In the present study, the adipogenic colony-forming efficiency of the synovial MSCs (∼60%) was higher than the calcification colony-forming efficiency (∼30%). We have previously compared MSCs derived from several mesenchymal tissue types and found that the adipogenic colony-forming efficiency was higher than the calcification colony-forming efficiency in MSCs derived from the synovium and adipose tissue. In contrast, the calcification colony-forming efficiency was higher than the adipogenic colony-forming efficiency of MSCs derived from the bone marrow and periosteum (8). These results suggest that the local tissue microenvironment may be directing the “fate” of the MSCs toward a particular lineage (9).
In this study, the preculture period did not affect the adipogenic potential or osteogenic potential of synovial MSCs. We previously reported that the ability of bone marrow–derived MSCs to undergo adipogenesis was higher when the cells were plated at lower densities and cultured for shorter preculture periods (11). We also demonstrated that the adipogenic potential was much higher in synovial MSCs than in bone marrow–derived MSCs (8). Evaluation of adipogenic potential through assessment of the oil red O–positive colony-forming efficiency is a simple method, but its sensitivity may be too low to detect any difference in synovial MSCs. For determination of osteogenic ability, more sensitive methods may be able to detect differences induced by preculture conditions.
The number of MSCs was correlated with the number of CD31/α-smooth muscle actin–positive cells, and these cells were located in different distributions in different areas of the synovium of patients with medial compartment OA. However, the proliferation and differentiation potentials of the MSCs were not affected by harvest site.

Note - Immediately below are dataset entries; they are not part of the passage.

/-- The elements of a combined stream for the lanes. -/
def nextPairs (rd : Rd) (na nb : Nat) (val : Bool) : List Nat → XReg → XReg → XReg → List Given → SM (XReg × XReg × XReg × List Given)
  | [], x, a, b, acc => .ok (x, a, b, acc)
  | l :: rest, x, a, b, acc => do
    let m ← merge rd na nb (x.st = 3) false (mergeFuel a b) a b
    let one (y : XReg) (e : Option Elem) : SM Raw := match e with
      | some e => y.value rd e
      | none => .ok Raw.zero
    match m.ea <|> m.eb with
    | none => nextPairs rd na nb val rest x.setEnd m.a m.b (acc ++ [⟨l, [noPos, noPos, noPos], if val then [Raw.emptySet, Raw.emptySet] else [], false⟩])
    | some e => do
      let fs ← if val then (one a m.ea >>= fun u => (fun v => [u, v]) <$> one b m.eb) else .ok []
      let pos (e : Option Elem) : Nat := (e.map (·.q)).getD noPos
      nextPairs rd na nb val rest { x with lastc := e.c, done := (x.done + 1) % 2 ^ 32 } m.a m.b (acc ++ [⟨l, [e.c, pos m.ea, pos m.eb], fs, true⟩])

/-- Write what the lanes receive. -/
def putGiven (x : Ext) (gs : List Given) (r : Regs) : Regs :=
  gs.foldl (fun r g =>
    let r := match x.d with
      | .reg n => g.vs.zipIdx.foldl (fun r p => r.setV (n.toNat + p.2) g.lane (BitVec.ofNat 32 p.1)) r
      | _ => r
    let r := g.fs.zipIdx.foldl (fun r p => r.setF (x.imm.toNat + p.2) g.lane (FReg.ofRaw p.1)) r
    putE g.lane x.e (Tri.ofBool g.ok) r) r

/-- Evaluate an outstanding XNEXT or XNEXT2 on the registers as they stand: what it does to them. -/
def streamRun (rd : Rd) (o : Out) (r : Regs) : SM (Regs → Regs) :=
  let n := xNum o.x.a
  let val : Bool := o.x.m 0 1 = 1
  let x := r.getX n
  if x.comb then do
    let (x, a, b, gs) ← nextPairs rd x.opa x.opb val (lanesOf o.mask) x (r.getX x.opa) (r.getX x.opb) []
    .ok fun r => putGiven o.x gs (((r.setX n x.bits).setX x.opa a.bits).setX x.opb b.bits)
  else do
    let (x, gs) ← nextElems rd n val (lanesOf o.mask) x []
    .ok fun r => putGiven o.x gs (r.setX n x.bits)

/-! ### Outstanding stream instructions -/

def Warp.streaming (w : Warp) : Bool := w.outs.any fun o => o.kind = .stream && !o.finished

/-- A warp's stream reads are forgotten. -/
def State.dropStreams (s : State) (k : WarpKey) : State :=
  let mine (r : Reader) : Bool := match r with
    | .stream j _ => j = k
    | _ => false
  { s with looks := s.looks.filter fun (l : Look) => !mine l.reader, unitFills := s.unitFills.filter fun (f : UnitFill) => !mine f.reader }

/-- A stream instruction in PAGE-WAIT is abandoned with what follows it (R335): it executes again, and is what %lpc names. -/
def Warp.abandonStream (w : Warp) : Warp :=
  match w.outs.find? fun o => o.kind = .stream && !o.finished && o.slot ≠ 0 with
  | some o =>
    let r := o.back.getD w.r
    { w with outs := w.outs.filter (·.id < o.id), r := if w.halted && !w.r.tmode then { r with ipc := r.pc, imask := r.mask } else r
             trapping := w.trapping.map fun t => { t with lpc := r.pc } }
  | none => w

/-- A PREEMPT, WATCHDOG or debugger halt has reached the warp and waits for what is outstanding. -/
def Warp.abandons (w : Warp) : Bool := w.halted || (w.trapping.any fun t => t.cause = cPreempt || t.cause = cWatchdog)

/-- The oldest read of the warp, when it is a stream instruction, completes or asks for what it lacks. -/
def State.streamPump (s : State) (k : WarpKey) : Nat → State
  | 0 => s
  | fuel + 1 =>
    match s.warp? k with
    | none => s
    | some w =>
      match w.outs.find? fun o => o.reads && !o.finished with
      | none => s
      | some o =>
        if o.kind ≠ .stream then s
        else match streamRun (s.streamRd k w) o w.r with
          | .ok f =>
            let w := (w.fill o f).modOut o.id fun o => { o with finished := true, dests := [] }
            let wt := match w.wait with
              | .page fl _ _ => if o.slot = fl + 1 then Wait.none else w.wait
              | wt => wt
            (((s.setWarp k { w.prune with wait := wt }).dropLooks (.stream k 8)).commitAll k).streamPump k fuel
          | .error (.mal code a) => (s.dropStreams k).trapOut k o.id cMalformed code (xNum o.x.a) (lowest o.mask) (BitVec.ofNat 64 a)
          | .error (.trap c d a) => (s.dropStreams k).trapOut k o.id c d 0 (lowest o.mask) (BitVec.ofNat 64 a)
          | .error (.need who sp a size) =>
            match s.pipeAsk (w.streamPipe k who) sp a size with
            | (s, .page fl) =>
              if w.abandons then (s.modWarp k fun w => (w.modOut o.id fun o => { o with slot := fl + 1 }).abandonStream).dropStreams k
              else
                let at' : LaneAcc := ⟨lowest o.mask, a, a, BitVec.ofNat 64 a, size, 0, 0, false, 0, false, false, fl⟩
                s.modWarp k fun w => { (w.modOut o.id fun o => { o with slot := fl + 1, lanes := [at'] }) with wait := if w.wait = .none || w.wait = .acks then .page fl (lowest o.mask) (BitVec.ofNat 64 a) else w.wait }
            | (s, .bad c d fl) => ((s.spent fl).dropStreams k).trapOut k o.id c d 0 (lowest o.mask) (BitVec.ofNat 64 a)
            | (s, _) => s

def State.streamGo (s : State) (k : WarpKey) : State :=
  match s.warp? k with
  | some w => if w.streaming then s.streamPump k (w.outs.length + 1) else s
  | none => s

/-- Every warp whose stream instructions wait. -/
def State.streamsGo (s : State) : State := (s.warps.map (·.1)).foldl (fun s k => s.streamGo k) s

/-! ### The frame of the stream instructions (R323 to R325) -/

/-- A stream instruction of a sprout is its fault. -/
def streamFrame (op : Op) (x : Ext) (len : Nat) (s : State) (body : Cx → Res) : Res :=
  frame op x s fun c =>
    if c.m = 0 then c.done len c.w.r
    else if c.w.sprout.isSome then c.trapIn cIllegal 0 wholeWarp 0
    else body c

def Cx.illegal (c : Cx) : Res := c.trapIn cIllegal 0 wholeWarp 0

/-- An instruction that acts once and in order waits for the stream instructions before it. -/
def streamOnce (op : Op) (x : Ext) (len : Nat) (s : State) (body : Cx → Res) : Res :=
  streamFrame op x len s fun c => if c.w.streaming then .next (c.s.hold' c.k) else body c

/-- Both operands of a combined stream hold MEMBER state. -/
def Regs.membersOk (r : Regs) (x : XReg) : Bool := (r.getX x.opa).st = 4 && (r.getX x.opb).st = 4

/-- XNEXT and XNEXT2 (R328, R329). -/
def xnext (two : Bool) (op : Op) (x : Ext) (len : Nat) (s : State) : Res :=
  streamFrame op x len s fun c =>
    let v := c.w.r.getX (xNum x.a)
    let valOk (y : XReg) : Bool := x.m 0 1 = 0 || (y.last && y.vfmt ≠ 0)
    let ok : Bool := if two then v.comb && c.w.r.membersOk v && valOk (c.w.r.getX v.opa) && valOk (c.w.r.getX v.opb) else v.st = 1 && valOk v
    if !ok then c.illegal
    else if !c.mayStart .kx true then .next (c.s.hold' c.k)
    else
      -- P15 is always full (R170)
      let ds := (lanesOf c.m).flatMap fun l => ((writesOf op x).filter (· ≠ (.p, 15))).map fun p => (⟨p.1, p.2, l⟩ : Dest)
      let o := c.newOut c.s .stream .kx [] ds false true
      .next ((c.s.addOut c.k o len .none).streamGo c.k)

/-- The end of an instruction that reads before it acts: it acts, waits for bytes, or traps with nothing performed. -/
def Cx.settle {α : Type} (c : Cx) (m : SM α) (act : α → Res) : Res :=
  match m with
  | .ok a => act a
  | .error (.mal code a) => (c.s.dropStreams c.k).precise c.k c.w cMalformed code (if c.op = .xopen then xNum c.x.d else xNum c.x.a) wholeWarp (BitVec.ofNat 64 a)
  | .error (.trap cause d a) => (c.s.dropStreams c.k).precise c.k c.w cause d 0 (lowest c.m) (BitVec.ofNat 64 a)
  | .error (.need who sp a size) =>
    match c.s.pipeAsk (c.w.streamPipe c.k who) sp a size with
    | (s, .going) => .next (s.hold' c.k)
    | (s, .walk id) => .next (s.stall c.k (.walk id (lowest c.m) (BitVec.ofNat 64 a)))
    | (s, .page fl) => .next (s.stall c.k (.page fl (lowest c.m) (BitVec.ofNat 64 a)))
    | (s, .bad cause d fl) => ((s.spent fl).dropStreams c.k).precise c.k c.w cause d 0 (lowest c.m) (BitVec.ofNat 64 a)

/-! ### XOPEN (R319, R320, R326) -/

/-- Bytes [off, off + n) of a number. -/
def field (v off n : Nat) : Nat := v / 256 ^ off % 256 ^ n

/-- Offset of the first byte that breaks the rules of a header (code 6). -/
def headerBad (h lvl : Nat) : Option Nat :=
  let asp := field h 2 1
  if field h 0 1 = 0 || 4 < field h 0 1 || field h 0 1 ≤ lvl then some 0
  else if 8 < field h 1 1 then some 1
  else if 4 ≤ asp then some 2
  else if field h 3 1 ≠ 0 then some 3
  else if asp ≠ 0 && field h 0xc 4 ≠ 0 then (List.range 4).findSome? fun i => if field h (0xc + i) 1 ≠ 0 then some (0xc + i) else none
  else if asp ≠ 0 && field h 0x14 4 ≠ 0 then (List.range 4).findSome? fun i => if field h (0x14 + i) 1 ≠ 0 then some (0x14 + i) else none
  else (List.range 40).findSome? fun i => if field h (0x18 + i) 1 ≠ 0 then some (0x18 + i) else none

/-- The same of a level record. -/
def levelBad (r : Nat) : Option Nat :=
  let k := field r 0 1
  let zeros (off n : Nat) : Option Nat := (List.range n).findSome? fun i => if field r (off + i) 1 ≠ 0 then some (off + i) else none
  if 3 < k then some 0
  else match zeros 1 3 with
    | some i => some i
    | none =>
      if field r 4 4 = 0 || field r 4 4 = noPos then some 4
      else match if k = 0 then zeros 8 4 else none with
        | some i => some i
        | none => if k = 0 || k = 3 then zeros 12 4 else none

/-- The part of a level that its parent position needs: `pos`[p] and `pos`[p + 1] of a C level (R326). -/
def openPos (rd : Rd) (asp kind pos p : Nat) : SM (Nat × Nat) :=
  if kind ≠ 1 then .ok (0, 0)
  else do
    let b ← rd 8 asp (spAddr asp (pos + 4 * p)) 4
    let e ← rd 8 asp (spAddr asp (pos + 4 * (p + 1))) 4
    .ok (b, e)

MSCs in a shorter preculture period display higher chondrogenic potential, which suggests that the whole synovium in patients with medial compartment knee OA can be used to obtain a high number of MSCs with high chondrogenic potential, provided that the cells are expanded in a minimal culture period. However, since the amount of synovium needed to obtain a sufficient number of MSCs is limited, a longer culture period is required to obtain a higher number of MSCs. Therefore, 2 issues need to be addressed with regard to assessment of synovial MSCs in the preculture period: how to expand the synovial cells to sufficient numbers for clinical relevance, and how to retain the chondrogenic potential of the synovial MSCs to achieve efficacy. In addition, analysis of CD90 expression on synovial MSCs may serve as a useful tool for optimizing chondrogenesis of these cells in cartilage repair.